Subjective norms (SUN)
Humans are social beings, and social pressure can significantly influence sensitivity (Wang et al., 2016). Social pressures are triggered by the anticipation of noteworthy people, such as family, friends, relatives, or peers, whose opinions are important to individuals (Walton & Austin, 2011). The TPB describes how social forces influence intention formation towards a particular behavior, such as green product adoption (Yadav & Pathak, 2016). Individual behaviors are affected by the social expectations of others to behave according to socially acceptable norms (Mancha & Yoder, 2015). Family, friends, and peers can influence green adoption intention (Maichum et al., 2016), including visiting climate-friendly hotels (Chen & Tung, 2014) and adopting green buying behavior (Yadav & Pathak, 2017) in pro-environmental behaviors.

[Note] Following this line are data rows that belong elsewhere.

-- ==== Sys2Proof/Machine/Reside.lean ====
section
/-! DEFINITION. Machine/Reside.lean: how grids, teams and groups start and end: residency (01 R17, R18, R27, R28, R31), the
launch of bins (14 R350, R351), the pool's extension (R345), the ends of teams and grids with joins, launch time records
and successors (R357 to R360, R439), host launches (01 R29), the creation of a context (06 R178, 14 R344). -/

namespace Sys2Proof.Machine

/-! A new group (R31, R67, R87, R343). -/

/-- The bytes of the largest private memory of a group: 16,384 words of 32 lanes (R87, R177). -/
def privBytes : Nat := 16384 * 32 * 4

/-- Where the spillway and the private memory of a group lie: the lowest region of its context that no group has
(DESIGN CHOICE, log 33). -/
def State.freeRegion (s : State) (ctx : Nat) : Nat :=
  match s.ctxs.get ctx with
  | none => 0
  | some c =>
    let gs := (s.groups.filter (fun g => g.2.ctx == ctx)) ++ (c.image.elim [] (·.groups))
    let used := gs.map (fun g => (g.2.privbase.toNat - c.privNext) / privBytes)
    ((List.range (used.length + 1)).find? (fun i => !used.contains i)).getD 0

def initialSplit (pc : CAddr) (m : Mask) : Split := { pc := pc, mask := m, cfrPc := 0#57, cfrIc := 0#48, wait := .ready, mid := none }

def gradeOf (n : Nat) : Grade := if n = 1 then .mark else if n = 2 then .step else .off

/-- The state of a group at its start. `v` holds the registers that records bring. -/
def startGroup (c : Ctx) (region : Nat) (gr : Grid) (grid team core slot : Nat) (t : Team) (groupNo : Nat) (pc : CAddr)
    (m : Mask) (regs : Nat) (v : Cells 32) : Group :=
  let hbase : CAddr := BitVec.ofNat 57 (c.nextBase + region * c.spill)
  let splits : Tbl Split := [(0, initialSplit pc m)]
  let l := gr.lrec
  { ctx := t.ctx, grid := grid, team := team, core := core, slot := slot, mode := .user, v := v,
    k := Cells.setRun [] 1 (fun i => l.preset.getD i 0#64) 8, p := [], flags := [], ic := 0#48, cmark := 0#48, dir := false,
    grade := gradeOf l.grade, hsp := hbase, hbase := hbase, hlim := hbase + BitVec.ofNat 57 (l.spillBytes c.spill),
    hbuf := 2 ^ l.hbuf, rvinfo := 0#64, sat := 0#8, satarm := 0#8, launched := m, groupNo := groupNo, teamNo := t.teamNo,
    clusterNo := t.cluster, gridNo := gr.gridNo, stepBit := false,
    privbase := BitVec.ofNat 57 (c.privNext + region * privBytes), privlim := l.priv, regs := regs, window := gr.window, winV := [], winW := [],
    splits := splits, parked := [], cur := 0, lastStart := 0, inARow := 0, yielded := false, clause := none,
    hist := { stack := [], winLo := hbase.toNat, snap := ⟨splits, [], regs⟩, snapDue := false, committed := false,
              touched := Touched.none, switchCnt := 0, rev := none, fullRet := [], hold := none, spoilt := false, bad := [] },
    frames := [], scratch := [], drops := [], halted := false, haltReq := false, stopped := false, lastSplit := 0,
    barCount := t.bars, grants := [], growOld := 0, relied := 0, growFail := none, spawnHold := false, abortDue := [],
    resume := none }

/-! Berm's own groups (R22, R410). -/

/-- Berm's context: the pages of its image. Its other figures, which the manual does not give, are nothing (DESIGN CHOICE, log
16). -/
def bermCtx (pages : List Page) : Ctx :=
  { pages := pages, cores := [], rings := [], ringLast := [], spill := 0, nextBase := 0, spillAt := 0, frameArea := 0, faults := [], faultCap := 64,
    faultRing := 0, faultTail := 0, faultHold := [], faultLog := [],
    pool := { whole := 0, free0 := 0, size := 0, high := 0, low := 0, depth := false, rateT := 0, ready := [] },
    events := [], taskWaits := [], predWaits := [], poolWaits := [], streams := [],
    dbg := { right := false, attached := false, monitor := 0, cmdHead := 0#32, evtTail := 0#32, evtHead := 0#32, ring := [],
             held := [] },
    preempt := none, save := none, image := none, privNext := 0 }

def bermRecord : LaunchRec :=
  { entry := 0#64, clusters := 0, cw := 0, ch := 0, groups := 0, lanes := 32, regs := 0, accs := 0, carve := 0, grade := 0,
    hbuf := 0, succ := 0, spill := 0, cstore := 0, priv := 0, bint := 0, slots := [], emuh := 0#64, surr := 0#64, auxh := 0#64,
    ltr := 0#64, preset := [], junk := false }
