-- ==== Sys2Proof/Machine/Faults.lean ====
section
/-! DEFINITION. Machine/Faults.lean: how Berm resolves fault records: replay and continue (17_traps R384, R395, 09 R220),
the service of a missing page (06 R183), the replay after a range lock (R184), and the replacement of a handler table
(R393). -/

namespace Sys2Proof.Machine

/-! Records leave the queue (R384). -/

/-- The record with a key. -/
def State.faultAt (s : State) (ctx id : Nat) : Option FaultRec := (s.ctxs.get ctx).bind (fun c => c.faults.get id)

/-- A record is resolved; a freed slot takes the oldest record held back. -/
def State.popFault (s : State) (ctx id : Nat) : State :=
  (s.updCtx ctx (fun c => { c with faults := c.faults.del id })).refillFaults ctx

/-! The groups of a context, resident or in its image (R395). -/

def State.ctxGroup (s : State) (ctx gid : Nat) : Option Group :=
  (s.groups.get gid).or ((s.ctxs.get ctx).bind (fun c => c.image.bind (fun i => i.groups.get gid)))

def State.putCtxGroup (s : State) (ctx gid : Nat) (g : Group) : State :=
  if (s.groups.get gid).isSome then s.setGroup gid g
  else s.updCtx ctx (fun c => { c with image := c.image.map (fun i => { i with groups := i.groups.put gid g }) })

/-- Whether what a split waits for is still to come; else it is ready (DEDUCED, log 20). -/
def State.restoredWait (s : State) (ctx gid n : Nat) (w : Wait) : Wait :=
  let still : Bool := match w with
    | .grow => s.growQ.any (fun r => r.gid == gid && r.split == n)
    | .sweep id => (s.sweeps.get id).isSome
    | .revg t => (s.ctxGroup ctx t).elim false (fun g =>
        (g.hist.rev.bind (·.revg)).elim false (fun r => r.1 == gid))
    | .parked id => (s.ctxs.get ctx).elim false (fun c => (c.faults.get id).isSome || (c.faultHold.get id).isSome)
    | _ => true
  if still then w else .ready

/-- Whether a fault of the kind stops its whole group (R384). -/
def FaultRec.stops (r : FaultRec) : Bool := decide (0 < r.depth) || r.cause == 0x0204#16

/-- The parked split is itself again, and the group goes on where the fault had stopped it. -/
def State.unparkFault (s : State) (ctx id : Nat) (r : FaultRec) (g : Group) : Group :=
  let g := g.mapSplits (fun n sp =>
    if sp.wait = .parked id then { sp with wait := s.restoredWait ctx r.gid n r.was } else sp)
  { g.updRev (fun v => if v.fault = some id then { v with fault := none } else v) with
    stopped := g.stopped && !r.stops }

/-! The two actions. -/

/-- Replay: the instruction, the boundary or the step of a walk is tried again. -/
def State.replay (s : State) (ctx id : Nat) : State :=
  match s.faultAt ctx id with
  | none => s
  | some r =>
    let s := s.popFault ctx id
    match s.ctxGroup ctx r.gid with
    | some g => if r.precise then s.putCtxGroup ctx r.gid (s.unparkFault ctx id r g) else s
    | none => s

/-- A record whose address is a clause header, or a walk's: Continue acts as Replay. -/
def FaultRec.atHeader (r : FaultRec) : Bool := r.parcels == 0 || r.detB.extractLsb' 0 2 == 3#2

/-- Changes the splits that the outermost handler keeps aside (R385). -/
def asideBase (f : Tbl Split → Tbl Split) : List HFrame → List HFrame
  | [] => []
  | [x] => [{ x with aside := f x.aside }]
  | x :: t => x :: asideBase f t

/-- The split goes on after the instruction, which counts as one that retired, in the frame it was issued in. -/
def Group.goOn (g : Group) (r : FaultRec) (reply : DWord) : Group :=
  let n := r.split
  let sealed_ := r.cause == 0x0903#16
  let after (sp : Split) : Split :=
    { sp with pc := r.addr + BitVec.ofNat 57 (4 * r.parcels), mid := sp.mid.bind Clause.after }
  if r.depth < g.depth then
    let g := { g with frames := asideBase (fun t => t.upd n after) g.frames }
    let frames := g.frames
    let g := match r.replyTo with
      | some d => if d = 0#6 then g else { g with k := g.k.set d.toNat reply }
      | none => g
    { g.retired n (r.depth == 0) sealed_ (r.depth == 0) with frames := frames }
  else
    let g := match r.replyTo with
      | some d => g.wrK d.toNat reply
      | none => g
    ({ g with splits := g.splits.upd n after }).retired n (r.depth == 0) sealed_ (r.depth == 0)

/-- R416 after a continued instruction. -/
def State.haltAfter (s : State) (ctx gid : Nat) (r : FaultRec) (g : Group) : State :=
  if g.stepBit && !g.inHandler && !g.dir && r.depth == 0 then
    let a := (g.splits.get r.split).elim 0#57 (·.pc)
    let s := s.putCtxGroup ctx gid g.haltNow
    if s.attached ctx then s.updCtx ctx (fun c => c.dbgPost (g.event 0x0905 0#64 a)) else s
  else s.putCtxGroup ctx gid g

/-- Where a record that is still to be resolved lies in the ring; `none` where the ring cannot be written. -/
def State.ringPlace (s : State) (c : Ctx) (r : FaultRec) : Option Nat :=
  if s.portDown (c.ringAt r.slot) then none else some (c.ringAt r.slot)

/-- Berm writes its reply into the record of a TRAP (R384). -/
def State.writeReply (s : State) (ctx : Nat) (r : FaultRec) (reply : DWord) : State :=
  if r.replyTo.isNone then s
  else
    let at_ := (s.ctxs.get ctx).bind (fun c => s.ringPlace c r)
    { s with mem := at_.elim s.mem (fun a => s.mem.writeN (a + 56) 8 reply.toNat) }.updCtx ctx (fun c =>
      { c with faultLog := c.faultLog.map (fun x => if x = r then { x with reply := reply } else x) })

/-- Whether the reply to a TRAP waits: a range lock covers its record (R208; DESIGN CHOICE, log 51). -/
def State.replyBarred (s : State) (ctx : Nat) (r : FaultRec) : Bool :=
  r.replyTo.isSome && (s.ctxs.get ctx).any (fun c => (ringBytes (c.ringAt r.slot)).any s.locked)

def State.continue_ (s : State) (ctx id : Nat) (reply : DWord) : State :=
  match s.faultAt ctx id with
  | none => s
  | some r =>
    if r.atHeader || !r.precise then s.replay ctx id
    else if s.replyBarred ctx r then s
    else
      let s := (s.writeReply ctx r reply).popFault ctx id
      match s.ctxGroup ctx r.gid with
      | none => s
      | some g =>
        let parked := g.splits.any (fun x => x.2.wait == .parked id) ||
          g.frames.any (fun f => f.aside.any (fun x => x.2.wait == .parked id))
        if parked then s.haltAfter ctx r.gid r ((s.unparkFault ctx id r g).goOn r reply) else s

/-! Pages. -/

/-- Whether two pages share an address. -/
def pagesMeet (p q : Page) : Bool := decide (p.va < q.va + pageBytes q.size) && decide (q.va < p.va + pageBytes p.size)

/-- A page enters the table in the place of those that it meets. -/
def Ctx.mapPage (c : Ctx) (p : Page) : Ctx :=
  if Page.sound p then { c with pages := { p with movedFrom := none } :: c.pages.filter (fun q => !pagesMeet q p) } else c

/-- The context's paused copies go on (R328). -/
def State.resumeCopies (s : State) (ctx : Nat) : State :=
  (s.copies.filter (fun c => c.2.ctx == ctx && c.2.paused)).foldl (fun s c => s.post (.copyResume c.1)) s

/-! The meanings. -/

/-- PAGE_SERVICE_DONE: Berm has mapped the page; the parked split replays, paused copies go on (R183, R328). -/
def execPageServiceDone (ctx rec : Nat) (page : Page) (s : State) : Out :=
  .next (((s.updCtx ctx (fun c => c.mapPage page)).replay ctx rec).resumeCopies ctx)

/-- RANGE_LOCK_REPLAY (R184). -/
def execRangeLockReplay (ctx rec : Nat) (s : State) : Out :=
  .next (match s.faultAt ctx rec with
    | some r => if r.cause = 0x0305#16 then s.replay ctx rec else s
    | none => s)

def execFaultReplay (ctx rec : Nat) (s : State) : Out := .next (s.replay ctx rec)

def execFaultContinue (ctx rec : Nat) (reply : DWord) (s : State) : Out := .next (s.continue_ ctx rec reply)

/-- HANDLER_TABLE_REPLACE: refused where it names a handler and the launch allotted no window (R393). -/
def execHandlerTableReplace (grid : Nat) (emuh surr auxh : DWord) (s : State) : Out :=
  .next (match s.grids.get grid with
    | none => s
    | some g =>
      match s.auxTable g.ctx auxh with
      | none => s
      | some aux =>
        let names := toCAddr emuh != 0#57 || toCAddr surr != 0#57 || aux.any (fun a => a != 0#64)
        if names && !g.window then s
        else s.updGrid grid (fun g => { g with emuh := emuh, surr := surr, aux := aux }))

end Sys2Proof.Machine
end

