-- ==== Sys2Proof/Machine/Port.lean ====
section
/-! DEFINITION. Machine/Port.lean: how the memory port finishes what it has issued (03 R86, 06 R181, R187, R188, R195), L1
fills with their evictions and invalidations (07 R203, R204), the drain timer (R206). -/

namespace Sys2Proof.Machine

/-! Finishing. -/

/-- Registers written by what returned. -/
def Group.arrive (g : Group) (vw : List LaneWrite) (kw : List (Nat × DWord)) (fl : List Nat) : Group :=
  (kw.foldl (fun g w => g.wrK w.1 w.2) (g.applyWrites vw)).lowerFlags fl

/-- The re-issue reaches the page's new home: the port knows it from then on (R187). -/
def Ctx.seen (c : Ctx) (as : List DWord) : Ctx :=
  { c with pages := c.pages.map (fun p =>
      if as.any (fun a => decide (p.va ≤ (a.setWidth 57).toNat) && decide ((a.setWidth 57).toNat < p.va + pageBytes p.size))
      then { p with movedFrom := none } else p) }

/-- The accesses of an atomic that is re-issued; `none` while a lane cannot reach its home. -/
def State.reissueAcc (s : State) (g : Group) (x : MovedAtomic) : Option (List Acc) :=
  x.lanes.mapM (fun l =>
    match s.laneCheck g (aspace x.m.space) .atomic l.lane l.addr (atomBytes x.m) with
    | .ok ps => some ⟨l.lane, l.addr, ps⟩
    | .error _ => none)

/-- The re-issue of the lanes that were answered moved (R187): their effect, their MEMW entry, their old values. -/
def State.reissue (s : State) (id gid split : Nat) (g : Group) (x : MovedAtomic) (fl : List Nat) : State :=
  match s.reissueAcc g x with
  | none => { s with timers := s.timers ++ [.atomicMovedReissue id] }
  | some accs =>
    let s := { s with pend := s.pend.del id }.updCtx g.ctx (fun c => c.seen (accs.map (fun (a : Acc) => a.addr)))
    let (s, olds) := s.atHome g.core gid x.atomic accs
    (s.updGroup gid (fun g => g.fillMemw id x.mask (preOf olds))).await (.atomic gid split x.mask (x.atomic.returns olds) fl)
      .atomicReturn

/-- When no MEMW entry of a group is open any more, the spills that waited are made (R195). -/
def State.spillsOn (s : State) (gid : Nat) : State := if s.memwOpen gid then s else s.updGroup gid Group.freeSpill

/-- One piece of issued work ends. Its group may have left. -/
def State.finish (s : State) (id : Nat) (p : Pending) : State :=
  let s' : State := { s with pend := s.pend.del id }
  match p with
  | .load gid _ _ vw kw => s'.updGroup gid (fun g => g.arrive vw kw [])
  | .kload gid _ _ kw => s'.updGroup gid (fun g => g.arrive [] kw [])
  | .atomic gid _ _ vw fl => (s'.updGroup gid (fun g => g.arrive vw [] fl)).spillsOn gid
  | .store gid fl => s'.updGroup gid (fun g => g.lowerFlags fl)
  | .pref gid fl => s'.updGroup gid (fun g => g.lowerFlags fl)
  | .moved gid n x fl =>
    match s.groups.get gid with
    | some g => s.reissue id gid n g x fl
    | none => s'

/-- All that a group has in flight in the memory port and the matrix engine ends at once; twice, since a re-issue leaves a
return behind. -/
def State.finishGroup (s : State) (gid : Nat) : State :=
  let once (s : State) : State :=
    (s.pend.filter (fun p => p.2.group == gid)).foldl (fun s p => s.finish p.1 p.2) s
  let s := once (once s)
  match s.groups.get gid with
  | none => s
  | some g => ((s.core g.core).mq.filter (fun m => m.gid == gid)).foldl (fun s m => s.matDone g.core m) s

/-- The end of the work with a key, when it is of the kind that the event names. -/
def State.finishIf (s : State) (id : Nat) (kind : Pending → Bool) : State :=
  match s.pend.get id with
  | some p => if kind p then s.finish id p else s
  | none => s

/-! L1 fills (R203). -/

/-- The victims that an outside fill names: an L1 line leaves its bits, or is written back when it is private; an entry of
the directory or of a filter takes the copies that it tracks with it (log 17). -/
def State.evict (s : State) (core : Nat) (ev : Evict) : State :=
  let s := match ev.l1Line with
    | some l =>
      (s.setCore core { s.core core with l1 := (s.core core).l1.filter (fun x => x.line != l || x.priv) }).dropPriv core (· == l)
    | none => s
  let s := match ev.region with
    | some r => s.dropRegion r
    | none => s
  match ev.filterRow with
  | some (b, l) => s.dropRow b l
  | none => s

/-- The line is tracked, then filled with what its home holds; full sets and a full L1 give up what they must (R203). -/
def State.fillLine (s : State) (core line : Nat) : State :=
  let s := ((s.cacheLine line).track core line).roomInL1 core
  let c := s.core core
  s.setCore core { c with
    fills := c.fills.filter (· != line)
    lowFills := c.lowFills.filter (· != line)
    l1 := c.l1.filter (fun x => x.line != line || x.priv) ++ [⟨line, false, c.lowFills.contains line, []⟩] }

/-! The meanings. -/

def execLoadReturn (id : Nat) (s : State) : Out :=
  .next (s.finishIf id (fun p => match p with
    | .load .. => true
    | .kload .. => true
    | _ => false))

def execStorePerformed (id : Nat) (s : State) : Out :=
  .next (s.finishIf id (fun p => match p with
    | .store .. => true
    | _ => false))

def execAtomicReturn (id : Nat) (s : State) : Out :=
  .next (s.finishIf id (fun p => match p with
    | .atomic .. => true
    | _ => false))

def execAtomicMovedReissue (id : Nat) (s : State) : Out :=
  .next (s.finishIf id (fun p => match p with
    | .moved .. => true
    | _ => false))

def execPrefetchComplete (id : Nat) (s : State) : Out :=
  .next (s.finishIf id (fun p => match p with
    | .pref .. => true
    | _ => false))

/-- WCB_DRAIN_TIMER: the line drains (R206). -/
def execWcbDrainTimer (core line : Nat) (s : State) : Out := .next (s.drainLine core line)

/-- L1_MISS_FILL (R203). -/
def execL1MissFill (core line : Nat) (ev : Evict) (s : State) : Out :=
  .next (if (s.core core).fills.contains line then (s.evict core ev).fillLine core line else s)

/-- INVALIDATION: the stores behind it are performed with respect to the core (R204). -/
def execInvalidation (core line : Nat) (s : State) : Out :=
  .next (if (s.core core).invals.contains line then s.dropCopy core line else s)

end Sys2Proof.Machine
end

Perceived behavioral control (PBC)
The accessibility of certain resources is necessary to act or behave. The PBC is associated with the assumption that essential resources are available to perform certain actions (Ajzen & Fishbein, 1980). PBC also functions as a requirement for behavioral intention (Yadav & Pathak, 2017). Empirical studies on the intention to consume green products rely on the positive effects of perceived behavioral control (Wu & Chen, 2014). Moreover, the intention to buy electric cars can be influenced by perceived behavioral control (Wang et al., 2016).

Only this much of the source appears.